The only significant correlation value here is 0.93, shared by 'MILES*' and 'Duration'. 

# Train - Test Split

The dataframe is divided into target and predictor dataframes, named as X and y respectively.

Here, the columns 'MILES*', 'Weekday', 'Month', 'Day of the Month' and 'Hour' considered to be the predictors. The features'CATEGORY*' and 'PURPOSE*' for a trip do not seem to have any effect on its time duration and hence, are excluded.

In [None]:
# creating target and predictor dataframes
y = df['Duration']
X = df[['MILES*', 'Weekday', 'Month', 'Day of the Month', 'Hour']]

In [None]:
X.head()

In [None]:
y.head()

The one-hot encoding of the categorical variables is performed.

In [None]:
# one hot encoding
X = pd.get_dummies(X, columns=['Month', 'Weekday'])

In [None]:
# info on all the predictors that will be used in the model
X.info()

The dataframes are splitted into the training and the test datasets.

In [None]:
# train-test split
X_train, X_test, y_train, y_test = train_test_split(X, y, test_size=0.33, random_state=42)

# Function to get metrics

A function is created which will be used to find out the accuracy metrics of the given model.

In [None]:
def get_metrics(y_train, y_test, y_pred):
    
    rmse_test = np.sqrt(mean_squared_error(y_test, y_pred))        # Root mean square error 
    SSE = np.sum((y_pred-y_test)**2)                               # Sum of squares due to the errors
    SST = np.sum((y_test-np.mean(y_train))**2)                     # Total Sum of Squares
    r2_test = 1 - SSE/SST                                          # r2 measure of accuracy
    
    print("The metrics for the model are:")
    print("Test RMSE : ", rmse_test)
    print("Test SSE : ", SSE)
    print("Test SST : ", SST)
    print("Test R2 : ", r2_test)

# Baseline Model

The baseline model is simply the average of values of the target variable present in the training dataset. 

In [None]:
# finding the baseline predictions
y_pred_bl = np.repeat(np.mean(y_train), len(y_test))

In [None]:
y_pred_bl

In [None]:
# finding the metrics for the Baseline model
get_metrics(y_train, y_test, y_pred_bl)

The baseline model has an r<sup>2</sup> value of 0, which means that this model is of no good. 

# Linear Regresssion

Next, a simple Linear Regression model is fitted on the dataset.

In [None]:
# initialising the model 
model = LinearRegression()

In [None]:
# fitting the model
model.fit(X_train, y_train)

In [None]:
# finding predictions for the test set
y_pred_lr = model.predict(X_test)

In [None]:
# finding metrics
get_metrics(y_train, y_test, y_pred_lr)

This linear regression model has an r<sup>2</sup> value of ~0.88, which means that this model has an accuracy of ~88% in its predictions. It has been able to explain ~88% of the entire variation that is present in the target variable through the given predictors.

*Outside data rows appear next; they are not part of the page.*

/-- One of the hand-offs that wait re-tests the hold conditions. -/
def retestWaits (l : List Handoff) : Prop := ∃ x ∈ l, x.retests = true

theorem retestWaits.mono {l m : List Handoff} (h : retestWaits l) (hs : l ⊆ m) : retestWaits m :=
  h.imp fun _ ⟨hx, hr⟩ => ⟨hs hx, hr⟩

/-- What the hold conditions read (R70). -/
def State.holdInputs (s : State) : Bool × EswState × List Source × SeqState :=
  (s.setHeld, s.esd.state, s.ptu.latched, s.csq.state)

theorem State.holdConditions_congr {s t : State} (h : t.holdInputs = s.holdInputs) :
    t.holdConditions = s.holdConditions := by
  simp only [State.holdInputs, Prod.mk.injEq] at h
  obtain ⟨h1, h2, h3, h4⟩ := h
  simp only [State.holdConditions, h1, h2, h3, h4]

/-- An answer that changes what the hold conditions read has a re-test among its hand-offs. -/
def Told (s : State) (o : Out) : Prop := o.1.holdInputs = s.holdInputs ∨ retestWaits o.2

theorem Told.same (s : State) (l : List Handoff) : Told s (s, l) := .inl rfl

theorem Told.of_inputs_eq {s t : State} {o : Out} (h : Told t o) (e : t.holdInputs = s.holdInputs) : Told s o :=
  h.imp (·.trans e) id

theorem Within.setHeld_eq {bs : List Block} {s t : State} (w : Within bs s t) (hp : bs.contains .psm = false)
    (hc : bs.contains .cfl = false) : t.setHeld = s.setHeld := by
  simp only [State.setHeld, State.figs, w.psm hp, w.cfl hc]

theorem Told.of_within {bs : List Block} {s : State} {o : Out} (w : Within bs s o.1) (hp : bs.contains .psm = false)
    (hc : bs.contains .cfl = false) (he : bs.contains .esd = false) (ht : bs.contains .ptu = false)
    (hq : bs.contains .csq = false) : Told s o :=
  .inl (by simp only [State.holdInputs, w.setHeld_eq hp hc, w.esd he, w.ptu ht, w.csq hq])

/-- R34: an answer of the sequencer hands a change of its state on. -/
theorem Csq.Moves.told {bs : List Block} {s : State} {o : Out} (h : Csq.Moves s o) (w : Within bs s o.1)
    (hp : bs.contains .psm = false) (hc : bs.contains .cfl = false) (he : bs.contains .esd = false)
    (ht : bs.contains .ptu = false) : Told s o := by
  obtain hs | ⟨old, new, hb⟩ := h.handed
  · exact .inl (by simp only [State.holdInputs, w.setHeld_eq hp hc, w.esd he, w.ptu ht, hs])
  · exact .inr ⟨_, hb, rfl⟩

/-! #### Plug set monitor -/

theorem Psm.take_told (p : Psm) (r : List Handoff) (s : State) : Told s (Psm.take p r s) := by
  by_cases h : (Psm.take p r s).1.setHeld = s.setHeld
  · exact .inl (by simp only [State.holdInputs, h]; rfl)
  · refine .inr ⟨.bkdRetest, ?_, rfl⟩
    have h' : ((Psm.take p r s).1.setHeld != s.setHeld) = true := by simpa using h
    refine List.mem_append_left _ (List.mem_append_right _ ?_)
    show Handoff.bkdRetest ∈ if ((Psm.take p r s).1.setHeld != s.setHeld) = true then [.bkdRetest] else []
    rw [if_pos h']
    exact List.mem_singleton_self _

theorem Psm.loss_told (p : Psm) (s : State) : Told s (Psm.loss p s) := by
  unfold Psm.loss
  split <;> exact Psm.take_told _ _ s

/-- A change of one plug that keeps a property of it keeps the property of the set. -/
theorem Four.allIn_set {α : Type} (np : Nat) (g : α → Bool) (f : Four α) (i : PlugNo) (a : α)
    (h : g a = g (f.get i)) : (f.set i a).allIn np g = f.allIn np g := by
  cases i <;> simp_all [Four.allIn, Four.set, Four.get]

/-- A change of one plug that keeps its confirmation keeps set-held. -/
theorem State.setHeld_setPlug (s : State) (i : PlugNo) (q : Plug) (h : q.confirmed = (s.psm.plugs.get i).confirmed) :
    (s.setPsm { s.psm with plugs := s.psm.plugs.set i q }).setHeld = s.setHeld :=
  congrArg (s.psm.setState == .complete && ·) (Four.allIn_set _ (fun q => q.confirmed) s.psm.plugs i q h)

theorem Psm.pilotMade_told (i : PlugNo) (s : State) : Told s (Psm.pilotMade i s) := by
  unfold Psm.pilotMade
  simp only
  split
  · exact .inl (congrArg (·, s.esd.state, s.ptu.latched, s.csq.state) (State.setHeld_setPlug (s.setPins _) i _ rfl))
  · exact .inl rfl

theorem Psm.pilotOpened_told (i : PlugNo) (s : State) : Told s (Psm.pilotOpened i s) := by
  unfold Psm.pilotOpened
  simp only
  split
  · split
    · exact .inl rfl
    · exact (Psm.take_told _ _ _).of_inputs_eq rfl
    · exact (Psm.loss_told _ _).of_inputs_eq rfl
  · exact .inl rfl

theorem Psm.validated_told (i : PlugNo) (s : State) : Told s (Psm.validated i s) := by
  unfold Psm.validated
  simp only
  split
  · exact Psm.take_told _ _ s
  · exact .same _ _

theorem Psm.earthchk_told (b : Bool) (s : State) : Told s (Psm.earthchk b s) := by
  unfold Psm.earthchk
  simp only
  split
  · exact (Psm.take_told _ _ _).of_inputs_eq rfl
  · exact .inl rfl

theorem Psm.latchFeedback_told (i : PlugNo) (e : Bool) (s : State) : Told s (Psm.latchFeedback i e s) := by
  unfold Psm.latchFeedback
  simp only
  split
  · split
    · exact (Psm.loss_told _ _).of_inputs_eq rfl
    · split <;> exact (Psm.take_told _ _ _).of_inputs_eq rfl
  · exact .inl rfl

theorem Psm.engageRequest_told (s : State) : Told s (Psm.engageRequest s) := by
  unfold Psm.engageRequest
  simp only
  split
  · exact .inl rfl
  split
  · exact .inl rfl
  split <;> exact (Psm.take_told _ _ _).of_inputs_eq rfl

theorem Psm.engageExpired_told (s : State) : Told s (Psm.engageExpired s) := by
  unfold Psm.engageExpired
  split <;> exact .inl rfl

theorem Psm.deadExpired_told (s : State) : Told s (Psm.deadExpired s) := by
  unfold Psm.deadExpired
  split <;> exact .inl rfl

theorem Psm.releaseRequest_told (s : State) : Told s (Psm.releaseRequest s) := by
  unfold Psm.releaseRequest
  split
  · exact .same _ _
  split
  · exact Psm.take_told _ _ s
  · exact .inl rfl

theorem Psm.onSet_told (r : ReadingSet) (s : State) : Told s (Psm.onSet r s) := by
  unfold Psm.onSet
  simp only
  split
  · split <;> exact Psm.take_told _ _ s
  · exact Psm.take_told _ _ s

/-! #### Earthing switch drive -/

theorem Esd.take_told (e : Esd) (s : State) : Told s (Esd.take e s) := by
  by_cases h : e.state = s.esd.state
  · exact .inl (by simp only [State.holdInputs]; rw [show (Esd.take e s).1.esd.state = s.esd.state from h]; rfl)
  · refine .inr ⟨.bkdRetest, ?_, rfl⟩
    unfold Esd.take
    simp [h]

theorem Esd.enterFault_told (s : State) : Told s (Esd.enterFault s) := .inr ⟨.bkdRetest, by simp [Esd.enterFault], rfl⟩

theorem Esd.positions_told (c o : Bool) (s : State) : Told s (Esd.positions c o s) := by
  unfold Esd.positions
  simp only
  split
  · exact .inl rfl
  split
  all_goals first
    | exact .inl rfl
    | exact (Esd.enterFault_told _).of_inputs_eq rfl
    | (split <;> first | exact .inl rfl | exact (Esd.take_told _ _).of_inputs_eq rfl)

theorem Esd.closeRequest_told (s : State) : Told s (Esd.closeRequest s) := by
  unfold Esd.closeRequest
  split
  all_goals first
    | exact .inl rfl
    | exact Esd.take_told _ s
    | (split <;> first | exact .inl rfl | exact Esd.take_told _ s)

theorem Esd.openRequest_told (s : State) : Told s (Esd.openRequest s) := by
  unfold Esd.openRequest
  split
  all_goals first
    | exact .inl rfl
    | exact Esd.take_told _ s
    | (split <;> first | exact .inl rfl | exact Esd.take_told _ s)

theorem Esd.withdraw_told (s : State) : Told s (Esd.withdraw s) := by
  unfold Esd.withdraw
  split <;> exact .inl rfl

theorem Esd.travelExpired_told (s : State) : Told s (Esd.travelExpired s) := by
  unfold Esd.travelExpired
  split
  · exact Esd.enterFault_told s
  · exact .same _ _

theorem Esd.settled_told (s : State) : Told s (Esd.settled s) := by
  unfold Esd.settled
  split
  · split <;> first | exact .inl rfl | exact Esd.take_told _ s
  · exact .same _ _

theorem Esd.due_told {s : State} {o : Out} (h : Esd.due s = some o) : Told s o := by
  unfold Esd.due at h
  simp only at h
  split at h
  · cases h; exact Esd.take_told _ s
  split at h
  · cases h; exact Esd.take_told _ s
  split at h
  · cases h; exact .inl rfl
  · exact absurd h (by simp)

/-! #### Protection unit -/

theorem Ptu.onset_told (x : Source) (s : State) : Told s (Ptu.onset x s) := by
  unfold Ptu.onset
  split
  · exact .same _ _
  · exact .inr ⟨.bkdRetest, by simp, rfl⟩

theorem Ptu.acknowledge_told (l : List Source) (s : State) : Told s (Ptu.acknowledge l s) := by
  unfold Ptu.acknowledge
  split
  · exact .same _ _
  simp only
  split
  · exact .same _ _
  · exact .inr ⟨.bkdRetest, by simp, rfl⟩

theorem Ptu.condition_told (x : Source) (s : State) : Told s (Ptu.condition x s) := by
  unfold Ptu.condition
  split
  · exact .same _ _
  · exact Ptu.onset_told x s

/-- The items of the protection unit beside the latched set are not among what the hold conditions read. -/
theorem Told.of_latched {s : State} {p : Ptu} {l : List Handoff} (h : p.latched = s.ptu.latched) :
    Told s (s.setPtu p, l) :=
  .inl (by simp only [State.holdInputs, State.setPtu_ptu, h]; rfl)

/-! ### The invariant of a cascade -/

/-- R70, R71, R74, R80: what the breaker drive keeps by itself. -/
structure State.BreakerLocal (s : State) : Prop where
  hold_state : s.bkd.hold = true → s.bkd.state = .closing ∨ s.bkd.state = .closed
  close_slot : s.bkd.closePulse.isSome = true → s.bkd.slotHeld = true
  stopped : s.running = false → s.bkd.state = .opening ∧ s.bkd.hold = false ∧ s.bkd.closeSup = none ∧
    s.bkd.openSup = none ∧ s.bkd.contactWatch = none

/-- R70: while the hand-offs of `o` wait, HOLD stands on its conditions or on the re-test to come. -/
def HoldGuarded (o : Out) : Prop := o.1.bkd.hold = true → o.1.holdConditions = true ∨ retestWaits o.2

/-- The invariant of a cascade: the state of `o` with its hand-offs waiting. -/
def BreakerPending (o : Out) : Prop := o.1.BreakerLocal ∧ HoldGuarded o

theorem State.BreakerSafe.local {s : State} (h : s.BreakerSafe) : s.BreakerLocal :=
  ⟨h.hold_state, h.close_slot, h.stopped⟩

theorem State.BreakerLocal.safe {s : State} (h : s.BreakerLocal) (hc : s.bkd.hold = true → s.holdConditions = true) :
    s.BreakerSafe := ⟨h.hold_state, hc, h.close_slot, h.stopped⟩

theorem State.BreakerSafe.pending {s : State} (h : s.BreakerSafe) (l : List Handoff) : BreakerPending (s, l) :=
  ⟨h.local, fun hh => .inl (h.hold_conditions hh)⟩

theorem State.BreakerLocal.of_eq {s t : State} (h : s.BreakerLocal) (hb : t.bkd = s.bkd) (hc : t.cfl = s.cfl) :
    t.BreakerLocal := by
  obtain ⟨h1, h2, h3⟩ := h
  unfold State.running at h3
  constructor <;> simpa only [hb, hc, State.running]

/-- An answer that leaves the breaker drive alone and tells it what changes keeps the invariant. -/
theorem BreakerPending.of_told {s : State} {l m : List Handoff} {o : Out} (h : BreakerPending (s, l)) (t : Told s o)
    (hb : o.1.bkd = s.bkd) (hc : o.1.cfl = s.cfl) (ho : o.2 ⊆ m) (hl : retestWaits l → retestWaits m) :
    BreakerPending (o.1, m) := by
  refine ⟨h.1.of_eq hb hc, fun hh => ?_⟩
  obtain e | e := t
  · rw [hb] at hh
    exact (h.2 hh).imp (fun k => by rw [State.holdConditions_congr e]; exact k) hl
  · exact .inr (e.mono ho)

/-! #### Breaker drive -/

theorem Bkd.order_local {s : State} (h : s.BreakerLocal) : (s.setBkd s.bkd.order).BreakerLocal := by
  have running (b : Bkd) (hs : b.state ≠ .opening) (he : s.bkd = b) : s.running = false → False := fun hr => by
    obtain ⟨h1, -⟩ := h.stopped hr
    exact hs (he ▸ h1)
  obtain ⟨e, -⟩ | ⟨e, k⟩ | ⟨e, k, -⟩ := Bkd.order_cases s.bkd
  · rw [e]; exact h
  · rw [e]
    refine ⟨fun hh => absurd hh Bool.false_ne_true, h.close_slot, fun hr => (running _ ?_ rfl hr).elim⟩
    obtain k | ⟨k, -⟩ := k <;> simp [k]
  · rw [e]
    exact ⟨fun hh => absurd hh Bool.false_ne_true, h.close_slot, fun hr => (running _ (by simp [k]) rfl hr).elim⟩

/-- R70, R73: an order from a state that HOLD can stand in leaves it released. -/
theorem Bkd.order_safe {s : State} (h : s.BreakerLocal) (l : List Handoff) : BreakerPending ((Bkd.take s.bkd.order s).1,
    l) := by
  refine ⟨Bkd.order_local h, fun hh => ?_⟩
  cases hold : s.bkd.hold with
  | true =>
    have : s.bkd.order.hold = true := hh
    rw [Bkd.order_hold _ (h.hold_state hold)] at this
    exact absurd this Bool.false_ne_true
  | false =>
    have : s.bkd.order.hold = true := hh
    obtain ⟨e, -⟩ | ⟨e, -⟩ | ⟨e, -⟩ := Bkd.order_cases s.bkd
    · rw [e, hold] at this; exact absurd this Bool.false_ne_true
    · rw [e] at this; exact absurd this Bool.false_ne_true
    · rw [e] at this; exact absurd this Bool.false_ne_true

theorem Bkd.retest_safe {s : State} (h : s.BreakerLocal) : (Bkd.retest s).1.BreakerSafe := by
  obtain ⟨e, k⟩ | ⟨e, -⟩ := Bkd.retest_cases s
  · rw [e]; exact h.safe k
  · rw [e]
    obtain ⟨k1, k2⟩ := Bkd.order_safe h []
    refine k1.safe fun hh => (k2 hh).resolve_right ?_
    rintro ⟨x, hx, -⟩
    exact absurd hx List.not_mem_nil

theorem Bkd.unexpectedClose_pending {s : State} (h : s.BreakerLocal) (hh : s.bkd.hold = false)
    (hr : s.running = true) (l : List Handoff) : BreakerPending ((Bkd.unexpectedClose s).1, l) := by
  have hold : (Bkd.unexpectedClose s).1.bkd.hold = false := hh
  exact ⟨⟨fun k => absurd (hold.symm.trans k) Bool.false_ne_true, h.close_slot,
    fun k => absurd (hr.symm.trans k) Bool.true_eq_false_eq_False⟩, fun k =>
      absurd (hold.symm.trans k) Bool.false_ne_true⟩

theorem State.BreakerLocal.not_hold {s : State} (h : s.BreakerLocal) (h1 : s.bkd.state ≠ .closing)
    (h2 : s.bkd.state ≠ .closed) : s.bkd.hold = false := by
  by_contra k
  exact (h.hold_state (by simpa using k)).elim h1 h2

theorem State.BreakerLocal.running {s : State} (h : s.BreakerLocal) (h1 : s.bkd.state ≠ .opening) :
    s.running = true := by
  by_contra k
  exact h1 (h.stopped (by simpa using k)).1

theorem Bkd.onSeq_pending {s : State} (h : s.BreakerLocal) (old new : SeqState) (l : List Handoff) :
    BreakerPending ((Bkd.onSeq old new s).1, l) := by
  have up (b : Bool) : (s.setBkd { s.bkd with upstream := b }).BreakerLocal := ⟨h.hold_state, h.close_slot, h.stopped⟩
  unfold Bkd.onSeq
  split
  · simp only
    split
    next hf =>
      have hf : s.bkd.state = .failed := by simpa using hf
      exact Bkd.unexpectedClose_pending (up false) (h.not_hold (by simp [hf]) (by simp [hf])) (h.running (by simp [hf])) l
    · exact (Bkd.retest_safe (up _)).pending l
  split
  · exact (Bkd.retest_safe (up _)).pending l
  · exact (Bkd.retest_safe h).pending l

This model is much better than the baseline model.

#### It was observed in the correlation matrix that the predictor 'MILES*' shared a very high correlation with the target variable 'Duration'. 

Hence, a linear regression model is built with only 'MILES*' as the predictor and one can observe how well this model works compared to the above model.

In [None]:
# defining target and predictor
y = df['Duration']
X = df[['MILES*']]

In [None]:
# train-test split
X_train, X_test, y_train, y_test = train_test_split(X, y, test_size=0.33, random_state=42)

In [None]:
# fitting the model
model.fit(X_train, y_train)

In [None]:
# finding predictions for the test set
y_pred_lr1 = model.predict(X_test)

In [None]:
# finding the metrics
get_metrics(y_train, y_test, y_pred_lr1)

This linear regression model has an r<sup>2</sup> value of ~0.87, which means that this model has an accuracy of ~87% in its predictions. It has been able to explain ~87% of the entire variation that is present in the target variable through the given predictors.

It is observed that there is just a 1% decrease in the accuracy of the model when 'MILES*' is considered as the only predictor. Hence, this model can also be used for the purpose of predicting the duration of a trip.